TASK INPUT Block Start

-- ==== Sys2Proof/Machine/Fetch.lean ====
section
/-! DEFINITION. Accepting what the host presents (30_encoding.md R70): one command word with its write data, or the
reset input. `step` calls these. -/

namespace Sys2Proof.Machine

/-- The state in which a presented command executes: its event has left the queue and its write data are on the bus. -/
def acceptCommand (rest : List HostEvent) (wdata : Nat) (s : State) : State := { s with host := rest, wdata := wdata }

/-- Execute one command word (R70, R74, R75): the command it decodes to, or ILLEGAL_COMMAND. -/
def runWord (cmd : BitVec 32) (s : State) : Answer :=
  match decode cmd with
  | .ok i => exec i s
  | .error _ => .next (raise (.illegalCommand cmd) s)

/-- The reset input (R230): every register Known 0, nothing pending, P empty, no fault; the host's queue goes on. -/
def resetBlock (rest : List HostEvent) : State := { State.reset with host := rest }

/-- The event the host presents when it issues a command word whose bits are `w`, with write data 0. -/
def eventOfWord (nbits w : Nat) : HostEvent := .command (BitVec.ofNat 32 (w % 2 ^ nbits)) 0

end Sys2Proof.Machine
end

TASK INPUT Block End

REQUIRED WORK: Take the lines from the first line of the records through the line holding "match decode cmd with", both included, and please reproduce them exactly with nothing added.

SOLUTION:
-- ==== Sys2Proof/Machine/Fetch.lean ====
section
/-! DEFINITION. Accepting what the host presents (30_encoding.md R70): one command word with its write data, or the
reset input. `step` calls these. -/

namespace Sys2Proof.Machine

/-- The state in which a presented command executes: its event has left the queue and its write data are on the bus. -/
def acceptCommand (rest : List HostEvent) (wdata : Nat) (s : State) : State := { s with host := rest, wdata := wdata }

/-- Execute one command word (R70, R74, R75): the command it decodes to, or ILLEGAL_COMMAND. -/
def runWord (cmd : BitVec 32) (s : State) : Answer :=
  match decode cmd with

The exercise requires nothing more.